TASK DESCRIPTION » Reproduce the records word for word, from the first line to the line containing "whether its IN_PROGRESS".

WORKING DATA »
/-- A page write (R355): page, data, requester. -/
structure NvsWrite where
  page : Nat
  data : Memory
  who : NvsWho
deriving DecidableEq, Repr

/-- NVS: the pages that differ from their factory state, the queue, the writes that wait for room
or, refused at PFW, for its end (R355, R356, R360), and the schema versions of the settings groups, by page, that differ
from the factory's (R384). -/
structure Nvs where
  pages : Store NvsPage
  queue : List NvsWrite
  waiting : List NvsWrite
  schemas : Store Nat
deriving DecidableEq, Repr

/-- The status panel (R369 to R371): the eight lines of the update in progress, whether its IN_PROGRESS
record is asked for, whether that record is written, what the panel shows, and whether it shows a mixed
image. -/
structure Panel where
  snapshot : List Byte
  starting : Bool
  ready : Bool
  shown : List Byte
  mixed : Bool
deriving DecidableEq, Repr

/-- A panel as the factory leaves it. -/
def Panel.reset : Panel := ⟨[], false, false, [], false⟩

/-- The firmware update beside its registers (R373 to R383): the issuer, whether a handover is a rollback, whether the
active image is confirmed, the bytes staged, the rejected slots, whether the standby reboots after a trial, whether the
active supervisor has failed before the standby has booted (R380), whether
the start in progress has abandoned an unconfirmed image, and the tick of the last swap. -/
structure Fwu where
  issuer : Option Master
  rollback : Bool
  confirmed : Bool
  staged : Memory
  rejected : List Nat
  reboot : Bool
  failed : Bool
  abandoned : Bool
  swapTick : Nat
deriving DecidableEq, Repr

/-- The firmware update at reset. -/
def Fwu.reset : Fwu := ⟨none, false, true, [], [], false, false, false, 0⟩

/-- The calendar's LANTERN clock (R362, R364): the ticks counted since TRIM was last applied, the ticks that TRIM has
added (or skipped) and no hundredth has used, and the set, as time and date words, that waits for the next tick. -/
structure Rtc where
  ticks : Nat
  extra : Int
  set : Option (Word × Word)
deriving DecidableEq, Repr

/-- The calendar's clock when the domain powers up. -/
def Rtc.reset : Rtc := ⟨0, 0, none⟩

/-! Timers, pins, PIO. -/

/-- A channel of a module timer beside its registers (R319 to R322): the accepted level, the edges counted
since the last capture, whether a rise has been captured, whether the compare phase has become 0 at a count
that FLAGS.CYC does not show yet, the LO halves held and the values pending. -/
structure MtCh where
  level : Bool
  edges : Nat
  rise : Bool
  cyc : Bool
  dutyLo : Option Word
  phaseLo : Option Word
  duty : Option (BitVec 48)
  phase : Option (BitVec 48)
deriving DecidableEq, Repr

/-- A channel at reset. -/
def MtCh.reset : MtCh := ⟨false, 0, false, false, none, none, none, none⟩

/-- A module timer beside its registers: count, accumulator, the ticks of its prescaler that the count has not taken, the
tick up to which the events of a clock source have been counted, the PERIOD half held and the PERIOD pending, and its
channels. -/
structure Mt where
  count : BitVec 48
  acc : Nat
  owed : Nat
  upTo : Nat
  periodLo : Option Word
  period : Option (BitVec 48)
  ch : Store MtCh
deriving DecidableEq, Repr

/-- A module timer at reset. -/
def Mt.reset : Mt := ⟨0, 0, 0, 0, none, none, []⟩

/-- What a PIO channel waits in (R334): a DELAY with ticks left, an edge WAIT with whether its edge has come since it
began, or a WAIT for a level, a PULL or a PUSH. -/
inductive PioWait where
  | none
  | delay (left : Nat)
  | edge (seen : Bool)
  | stall
deriving DecidableEq, Repr

/-- A PIO channel beside its registers (R332 to R335): the prescaler accumulator, the prescaler ticks that no step has
taken and the rotation up to which its turns have been counted, the shifters, the word last pulled, the FIFOs, the lane
levels and directions, those before the last rotation `rot` that changed them, and what it waits in. A TX word carries the
rotation in which it came. -/
structure PioCh where
  acc : Nat
  owed : Nat
  turns : Nat
  txs : Word
  rxs : Word
  last : Word
  tx : List (Word × Nat)
  rx : List Word
  lanes : BitVec 4
  dirs : BitVec 4
  oldLanes : BitVec 4
  oldDirs : BitVec 4
  rot : Nat
  wait : PioWait
deriving DecidableEq, Repr

/-- A PIO channel at reset. -/
def PioCh.reset : PioCh := ⟨0, 0, 0, 0, 0, 0, [], [], 0, 0, 0, 0, 0, .none⟩

/-- What a write to a group register of PE`i` does to channel `j` when the next rotation begins (R336). -/
inductive PioAct where
  | start (i j : Nat)
  | stop (i j : Nat)
  | restart (i j : Nat)
deriving DecidableEq, Repr

/-- The field pins and the field I/O clock: the levels that the venue puts on the pins, the pins that it leaves open, the
ticks at which a capture input, by number 8`i` + `j`, last changed (R320), the synchronised levels at the last edges seen
(R329); the PIO lanes
whose input was high when the rotation in progress began, and those of the rotation before (R332, R334); what happens when
the next rotation begins, and the words of instruction memory written in this one, as they stood before (R333, R336); the
banks whose pins still hold the states that they took in DORMANT, and those states: level, drive and pulls (R330). -/
structure Pins where
  venue : BitVec 128
  loose : BitVec 128
  since : Store Nat
  seen : BitVec 128
  high : List Nat
  was : List Nat
  acts : List PioAct
  imem : Store Word
  asleep : BitVec 4
  sleepLevel : BitVec 128
  sleepDrive : BitVec 128
  sleepUp : BitVec 128
  sleepDown : BitVec 128
deriving DecidableEq, Repr

/-- The pins after power-up from OFF. DESIGN CHOICE: the venue holds every pin low until the first PIN_EDGE. -/
def Pins.reset : Pins := ⟨0, 0, [], 0, [], [], [], [], 0, 0, 0, 0, 0⟩

/-! Power and continuity. -/

/-- The work of an engine in one TB0 frame or interval of wall time `win` (R25): issue slots taken, lines rendered, audio
ticks done. -/
structure EngWork where
  win : Nat
  slots : Nat
  lines : Nat
  samples : Nat
deriving DecidableEq, Repr

/-- An engine without work. -/
def EngWork.reset : EngWork := ⟨0, 0, 0, 0⟩

/-- The work of an engine in the interval that it worked in last, and in the one that it worked in before that; the
tick at which it worked last. -/
structure EngLoad where
  cur : EngWork
  last : EngWork
  tick : Nat
deriving DecidableEq, Repr

/-- An engine that has not worked. -/
def EngLoad.reset : EngLoad := ⟨EngWork.reset, EngWork.reset, 0⟩

/-- Whether the module is OFF, starts, runs or sleeps (R386). -/
inductive PowerMode where
  | off | start | on | dormant
deriving DecidableEq, Repr

/-- Power beside its registers (R386 to R407): the mode, whether mains stands at inlet A and at inlet B, whether the heat
trip has disconnected the stages, the baseplate temperature last warned of, whether the always-on domain has
charge, and the LANTERN samples for which an accepted WAKE still drives source 364 in DORMANT (R351). -/
structure Power where
  mode : PowerMode
  inletA : Bool
  inletB : Bool
  tripped : Bool
  warned : Nat
  charged : Bool
  wakeDrive : Nat
deriving DecidableEq, Repr

/-- A declared failure whose event is to come (R284): its CODE, the tenants that have no new placement yet,
and the items of the others. -/
structure Failure where
  code : Nat
  waiting : List Nat
  placed : List (Nat × Nat)
deriving DecidableEq, Repr

/-- Continuity beside its registers (R284, R287, R293, R294, R422, R266): failures that wait for the end of a
supervisor takeover, failures whose event is to come, the fabric rings that wait for their credits, whether
the engine start of MOD.CTRL.EN runs and on which engines, whether engines have been started since START, the fenced
HBM stacks, the fabric rings whose last test failed, and the tick of the last supervisor heartbeat. -/
structure Cont where
  heldFailures : List Instr
  failing : List Failure
  readmitting : List UnitId
  starting : Bool
  startSet : List Nat
  startedOnce : Bool
  fencedStacks : List Nat
  failedTests : List UnitId
  lastHb : Nat
deriving DecidableEq, Repr

/-- Nothing in progress. -/
def Cont.reset : Cont := ⟨[], [], [], false, [], false, [], [], 0⟩

/-- A word that the ECC has corrected on a read and that is to be written back (R258): engine and
engine-local address. -/
structure WriteBack where
  engine : Nat
  addr : Nat
deriving DecidableEq, Repr

/-- Credits held by the senders of the paths that are not at their full count (R16, R17, R22): the path
and the credits held. -/
structure Credit where
  path : Path
  held : Nat
  last : Nat
deriving DecidableEq, Repr

end Sys2Proof.Machine
end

WRITTEN SOLUTION »
/-- A page write (R355): page, data, requester. -/
structure NvsWrite where
  page : Nat
  data : Memory
  who : NvsWho
deriving DecidableEq, Repr

/-- NVS: the pages that differ from their factory state, the queue, the writes that wait for room
or, refused at PFW, for its end (R355, R356, R360), and the schema versions of the settings groups, by page, that differ
from the factory's (R384). -/
structure Nvs where
  pages : Store NvsPage
  queue : List NvsWrite
  waiting : List NvsWrite
  schemas : Store Nat
deriving DecidableEq, Repr

/-- The status panel (R369 to R371): the eight lines of the update in progress, whether its IN_PROGRESS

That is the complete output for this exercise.